Fig. 9 shows the sequence diagram for one of the four branches, i.e., CustomerInquiry improvement. There are five different endings that can happen, depending on the user’s answers. 4.5. User modeling COMEX users are knowledge engineers and end users. A knowledge engineer is the one who creates the knowledge base and tests the system. Speaking in terms of UML, the use cases related to knowledge engineers are illustrated in Fig. 10. They include building the knowledge base, creating a new project, opening and updating the knowledge base, and the like. During the design of the COMEX system, the knowledge engineer communicated with a cost management expert, an ABC expert, and accounting and system quality experts. All the important knowledge was entered in the knowledge base through multiple iterations (Grahovac & Devedzic, 2009).

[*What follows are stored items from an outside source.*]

/-- Attribute map of class 0x13, part 0. -/
def attrMap13_0 : List AttrRow := [
  ⟨"ch_state", 0, 0, 0x0001, 0x0001, 1, .ro, 0, .any, false, false, false⟩,
  ⟨"ch_context", 0, 0, 0x0002, 0x0002, 8, .ro, 0, .any, false, false, false⟩,
  ⟨"page_q", 0, 0, 0x0003, 0x0003, 32, .ro, 0, .any, false, false, false⟩,
  ⟨"expose_nm", 0, 0, 0x0004, 0x0004, 32, .rw, 0, .any, false, false, false⟩,
  ⟨"expose_tol_nm", 0, 0, 0x0005, 0x0005, 32, .rw, 200000, .rng 1000 10000000, false, false, false⟩,
  ⟨"sched_lead_ms", 0, 0, 0x0006, 0x0006, 16, .rw, 20, .rng 5 1000, false, false, false⟩,
  ⟨"sched_tol_us", 0, 0, 0x0007, 0x0007, 16, .rw, 5, .rng 1 1000, false, false, false⟩,
  ⟨"cameras", 0, 0, 0x0008, 0x0008, 16, .rw, 0, .any, false, false, false⟩,
  ⟨"mx_die", 0, 0, 0x0009, 0x0009, 3, .rw, 0, .any, false, false, false⟩,
  ⟨"band_nm", 0, 0, 0x000A, 0x000A, 256, .rw, 0, .any, false, false, false⟩,
  ⟨"cam_map", 0, 0, 0x000B, 0x000B, 4096, .rw, 0, .any, true, false, false⟩,
  ⟨"patch_table", 0, 0, 0x000C, 0x000C, 131072, .rw, 0, .any, false, false, false⟩]
/-- Attribute map of class 0x13, part 1. -/
def attrMap13_1 : List AttrRow := [
  ⟨"patch_count", 0, 0, 0x000D, 0x000D, 11, .rw, 0, .rng 0 1024, false, false, false⟩,
  ⟨"mark_tbl", 0, 0, 0x000E, 0x000E, 65536, .rw, 0, .any, false, false, false⟩,
  ⟨"mark_count", 0, 0, 0x000F, 0x000F, 10, .rw, 0, .rng 0 512, false, false, false⟩,
  ⟨"ref_mode", 0, 0, 0x0010, 0x0010, 1, .rw, 0, .any, false, false, false⟩,
  ⟨"ref_spectra", 0, 0, 0x0011, 0x0011, 262144, .rw, 0, .any, false, false, false⟩,
  ⟨"tile_white", 0, 0, 0x0012, 0x0012, 256, .rw, 0, .any, false, false, false⟩,
  ⟨"tile_patches", 0, 0, 0x0013, 0x0013, 3072, .rw, 0, .any, false, false, false⟩,
  ⟨"reg_ref_bar", 0, 0, 0x0014, 0x0014, 3, .rw, 0, .any, false, false, false⟩,
  ⟨"hb_first", 0, 0, 0x0015, 0x0015, 32, .rw, 0, .any, false, false, false⟩,
  ⟨"hb_lines", 0, 0, 0x0016, 0x0016, 16, .rw, 0, .zeroOr 8 4096, false, false, false⟩,
  ⟨"hb_level", 0, 0, 0x0017, 0x0017, 2, .rw, 3, .rng 1 3, false, false, false⟩,
  ⟨"spectrum_span_m", 0, 0, 0x0018, 0x0018, 16, .rw, 20, .rng 1 1000, false, false, false⟩]
/-- Attribute map of class 0x13, part 2. -/
def attrMap13_2 : List AttrRow := [
  ⟨"dark_max_s", 0, 0, 0x0019, 0x0019, 16, .rw, 60, .rng 1 3600, false, false, false⟩,
  ⟨"min_speed", 0, 0, 0x001A, 0x001A, 32, .rw, 83333, .any, false, false, false⟩,
  ⟨"stale_m", 0, 0, 0x001B, 0x001B, 16, .rw, 100, .rng 10 10000, false, false, false⟩,
  ⟨"lead_lines", 0, 0, 0x001C, 0x001C, 16, .rw, 40, .rng 8 4096, false, false, false⟩,
  ⟨"de_alarm", 0, 0, 0x001D, 0x001D, 16, .rw, 200, .any, false, false, false⟩,
  ⟨"hb_margin", 0, 0, 0x001E, 0x001E, 8, .rw, 2, .any, false, false, false⟩,
  ⟨"de_max", 0, 0, 0x0020, 0x0020, 16, .ro, 0, .any, false, false, false⟩,
  ⟨"pages_measured", 0, 0, 0x0021, 0x0021, 32, .rc, 0, .any, false, false, false⟩,
  ⟨"frames_unused", 0, 0, 0x0022, 0x0022, 32, .rc, 0, .any, false, false, false⟩,
  ⟨"bar_state", 1, 8, 0x0001, 0x0001, 2, .ro, 0, .any, false, false, false⟩,
  ⟨"bar_band", 1, 8, 0x0002, 0x0002, 4, .rw, 0, .any, false, false, false⟩,
  ⟨"gain_k", 1, 8, 0x0003, 0x0003, 16, .rw, 16384, .rng 1 32768, false, false, false⟩]
/-- Attribute map of class 0x13, part 3. -/
def attrMap13_3 : List AttrRow := [
  ⟨"gain_step_max", 1, 8, 0x0004, 0x0004, 16, .rw, 328, .rng 1 8192, false, false, false⟩,
  ⟨"tone_deadband_ppm", 1, 8, 0x0005, 0x0005, 32, .rw, 10000, .rng 0 500000, false, false, false⟩,
  ⟨"zone_follow", 1, 8, 0x0006, 0x0006, 1, .rw, 0, .any, false, false, false⟩,
  ⟨"update_min_m", 1, 8, 0x0007, 0x0007, 16, .rw, 10, .rng 1 10000, false, false, false⟩,
  ⟨"port_x_nm", 1, 8, 0x0008, 0x0008, 768, .rw, 0, .any, true, false, false⟩,
  ⟨"xpitch", 1, 8, 0x0009, 0x0009, 64, .rw, 90910141098667, .any, false, false, false⟩,
  ⟨"reg_group", 1, 8, 0x000A, 0x000A, 72, .rw, 0, .any, false, false, false⟩,
  ⟨"reg_k", 1, 8, 0x000B, 0x000B, 16, .rw, 16384, .any, false, false, false⟩,
  ⟨"reg_deadband_nm", 1, 8, 0x000C, 0x000C, 32, .rw, 2000, .rng 0 1000000, false, false, false⟩,
  ⟨"reg_step_max_nm", 1, 8, 0x000D, 0x000D, 32, .rw, 50000, .rng 100 10000000, false, false, false⟩,
  ⟨"xreg_deadband", 1, 8, 0x000E, 0x000E, 8, .rw, 154, .rng 128 255, false, false, false⟩,
  ⟨"trim_window_m", 1, 8, 0x000F, 0x000F, 16, .rw, 500, .rng 10 10000, false, false, false⟩]
/-- Attribute map of class 0x13, part 4. -/
def attrMap13_4 : List AttrRow := [
  ⟨"trim_thresh_ppm", 1, 8, 0x0010, 0x0010, 16, .rw, 20, .rng 1 10000, false, false, false⟩,
  ⟨"trim_k", 1, 8, 0x0011, 0x0011, 16, .rw, 16384, .any, false, false, false⟩,
  ⟨"hb_contrast", 1, 8, 0x0012, 0x0012, 16, .rw, 8192, .any, false, false, false⟩,
  ⟨"hb_confirm", 1, 8, 0x0013, 0x0013, 4, .rw, 2, .rng 1 15, false, false, false⟩,
  ⟨"dead_max", 1, 8, 0x0014, 0x0014, 16, .rw, 64, .rng 1 4096, false, false, false⟩,
  ⟨"bar_de_max", 1, 8, 0x0020, 0x0020, 16, .ro, 0, .any, false, false, false⟩,
  ⟨"tone_err", 1, 8, 0x0021, 0x0021, 1024, .ro, 0, .any, true, false, false⟩,
  ⟨"reg_err", 1, 8, 0x0022, 0x0022, 512, .ro, 0, .any, true, false, false⟩,
  ⟨"last_gain_line", 1, 8, 0x0023, 0x0023, 32, .ro, 0, .any, false, false, false⟩,
  ⟨"last_reg_line", 1, 8, 0x0024, 0x0024, 32, .ro, 0, .any, false, false, false⟩,
  ⟨"gain_updates", 1, 8, 0x0025, 0x0025, 32, .rc, 0, .any, false, false, false⟩,
  ⟨"reg_updates", 1, 8, 0x0026, 0x0026, 32, .rc, 0, .any, false, false, false⟩]
/-- Attribute map of class 0x13, part 5. -/
def attrMap13_5 : List AttrRow := [
  ⟨"nozzles_dead", 1, 8, 0x0027, 0x0027, 32, .ro, 0, .any, false, false, false⟩]
/-- Attribute map of class 0x13. -/
def attrMap13 : List AttrRow := attrMap13_0 ++ attrMap13_1 ++ attrMap13_2 ++ attrMap13_3 ++ attrMap13_4 ++ attrMap13_5

/-- Attribute map of class 0x14, part 0. -/
def attrMap14_0 : List AttrRow := [
  ⟨"tb_now", 0, 3, 0x0001, 0x0001, 64, .ro, 0, .any, false, false, false⟩,
  ⟨"servo_state", 0, 3, 0x0002, 0x0002, 3, .ro, 0, .any, false, false, false⟩,
  ⟨"rate_ppt", 0, 3, 0x0003, 0x0003, 64, .ro, 0, .any, true, false, false⟩,
  ⟨"tb_source", 0, 3, 0x0004, 0x0004, 2, .rw, 0, .any, false, false, false⟩,
  ⟨"tb_cap", 0, 3, 0x0005, 0x0005, 2, .rw, 0, .any, false, false, false⟩,
  ⟨"step_arm", 0, 3, 0x0006, 0x0006, 1, .rw, 1, .any, false, false, false⟩,
  ⟨"step_thresh_ns", 0, 3, 0x0007, 0x0007, 32, .rw, 1000, .rng 100 1000000000, false, false, false⟩,
  ⟨"kp", 0, 3, 0x0008, 0x0008, 16, .rw, 2867, .any, false, false, false⟩,
  ⟨"ki", 0, 3, 0x0009, 0x0009, 16, .rw, 1229, .any, false, false, false⟩,
  ⟨"max_rate_ppb", 0, 3, 0x000A, 0x000A, 32, .rw, 500000, .rng 1000 1000000, false, false, false⟩,
  ⟨"slew_max_ppb", 0, 3, 0x000B, 0x000B, 32, .rw, 50000, .rng 1000 1000000, false, false, false⟩,
  ⟨"lock_ns", 0, 3, 0x000C, 0x000C, 16, .rw, 100, .rng 1 65535, false, false, false⟩]
/-- Attribute map of class 0x14, part 1. -/
def attrMap14_1 : List AttrRow := [
  ⟨"unlock_ns", 0, 3, 0x000D, 0x000D, 32, .rw, 1000, .any, false, false, false⟩,
  ⟨"lock_samples", 0, 3, 0x000E, 0x000E, 8, .rw, 8, .rng 1 255, false, false, false⟩,
  ⟨"holdover_ms", 0, 3, 0x000F, 0x000F, 32, .rw, 3000, .rng 100 600000, false, false, false⟩,
  ⟨"outlier_ns", 0, 3, 0x0010, 0x0010, 32, .rw, 10000, .any, false, false, false⟩,
  ⟨"freq_ppt", 0, 3, 0x0011, 0x0011, 64, .ro, 0, .any, true, false, false⟩,
  ⟨"offset_ns", 0, 3, 0x0012, 0x0012, 32, .ro, 0, .any, true, false, false⟩,
  ⟨"offset_age_ms", 0, 3, 0x0013, 0x0013, 32, .ro, 0, .any, false, false, false⟩,
  ⟨"holdover_tb1", 0, 3, 0x0014, 0x0014, 64, .ro, 0, .any, false, false, false⟩,
  ⟨"ptp_domain", 0, 3, 0x0015, 0x0015, 8, .rw, 0, .rng 0 127, false, false, false⟩,
  ⟨"priority1", 0, 3, 0x0016, 0x0016, 8, .rw, 128, .rng 0 255, false, false, false⟩,
  ⟨"priority2", 0, 3, 0x0017, 0x0017, 8, .rw, 128, .rng 0 255, false, false, false⟩,
  ⟨"slave_only", 0, 3, 0x0018, 0x0018, 1, .rw, 1, .any, false, false, false⟩]
/-- Attribute map of class 0x14, part 2. -/
def attrMap14_2 : List AttrRow := [
  ⟨"gm_id", 0, 3, 0x0019, 0x0019, 64, .ro, 0, .any, false, false, false⟩,
  ⟨"utc_offset", 0, 3, 0x001A, 0x001A, 16, .ro, 0, .any, false, false, false⟩,
  ⟨"steps", 0, 3, 0x001B, 0x001B, 32, .rc, 0, .any, false, false, false⟩,
  ⟨"outliers", 0, 3, 0x001C, 0x001C, 32, .rc, 0, .any, false, false, false⟩]
/-- Attribute map of class 0x14. -/
def attrMap14 : List AttrRow := attrMap14_0 ++ attrMap14_1 ++ attrMap14_2

/-- Attribute map of class 0x15, part 0. -/
def attrMap15_0 : List AttrRow := [
  ⟨"ptp_enable", 0, 1, 0x0001, 0x0001, 1, .rw, 0, .any, false, false, false⟩,
  ⟨"port_state", 0, 1, 0x0002, 0x0002, 4, .ro, 1, .any, false, false, false⟩,
  ⟨"ptp_tb", 0, 1, 0x0003, 0x0003, 2, .rw, 0, .oneOf [0, 2, 3], false, false, false⟩,
  ⟨"transport", 0, 1, 0x0004, 0x0004, 2, .rw, 0, .rng 0 2, false, false, false⟩,
  ⟨"delay_mech", 0, 1, 0x0005, 0x0005, 1, .rw, 0, .any, false, false, false⟩,
  ⟨"one_step", 0, 1, 0x0006, 0x0006, 1, .rw, 0, .any, false, false, false⟩,
  ⟨"log_sync", 0, 1, 0x0007, 0x0007, 8, .rw, 0, .rng (-7) 4, true, false, false⟩,
  ⟨"log_announce", 0, 1, 0x0008, 0x0008, 8, .rw, 1, .rng (-3) 4, true, false, false⟩,
  ⟨"log_delay", 0, 1, 0x0009, 0x0009, 8, .rw, 0, .rng (-7) 5, true, false, false⟩,
  ⟨"announce_timeout", 0, 1, 0x000A, 0x000A, 8, .rw, 3, .rng 2 255, false, false, false⟩,
  ⟨"master_only", 0, 1, 0x000B, 0x000B, 1, .rw, 0, .any, false, false, false⟩,
  ⟨"rx_lat_ps", 0, 1, 0x000C, 0x000C, 32, .rw, 0, .rng (-100000) 100000, true, false, false⟩]
/-- Attribute map of class 0x15, part 1. -/
def attrMap15_1 : List AttrRow := [
  ⟨"tx_lat_ps", 0, 1, 0x000D, 0x000D, 32, .rw, 0, .rng (-100000) 100000, true, false, false⟩,
  ⟨"asym_ps", 0, 1, 0x000E, 0x000E, 32, .rw, 0, .rng (-1000000) 1000000, true, false, false⟩,
  ⟨"mean_delay_ps", 0, 1, 0x0010, 0x0010, 32, .ro, 0, .any, false, false, false⟩,
  ⟨"port_offset_ns", 0, 1, 0x0011, 0x0011, 32, .ro, 0, .any, true, false, false⟩,
  ⟨"ptp_rx", 0, 1, 0x0012, 0x0012, 32, .rc, 0, .any, false, false, false⟩,
  ⟨"ptp_tx", 0, 1, 0x0013, 0x0013, 32, .rc, 0, .any, false, false, false⟩,
  ⟨"ts_missing", 0, 1, 0x0014, 0x0014, 32, .rc, 0, .any, false, false, false⟩,
  ⟨"ptp_bad", 0, 1, 0x0015, 0x0015, 32, .rc, 0, .any, false, false, false⟩]
/-- Attribute map of class 0x15. -/
def attrMap15 : List AttrRow := attrMap15_0 ++ attrMap15_1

COMEX end users are ABC experts, accountants, managers, business analysts, and students. End users do not have the permission to update knowledge base elements. They can open a project (open project COMEX), enter the session data (enter data) and start the forward-chaining inferencing (forward chaining) (Fig. 11) (Tomic´, 2005). 4.6. Reasoning and conflict resolution

Fig. 8. Selecting an activity to improve.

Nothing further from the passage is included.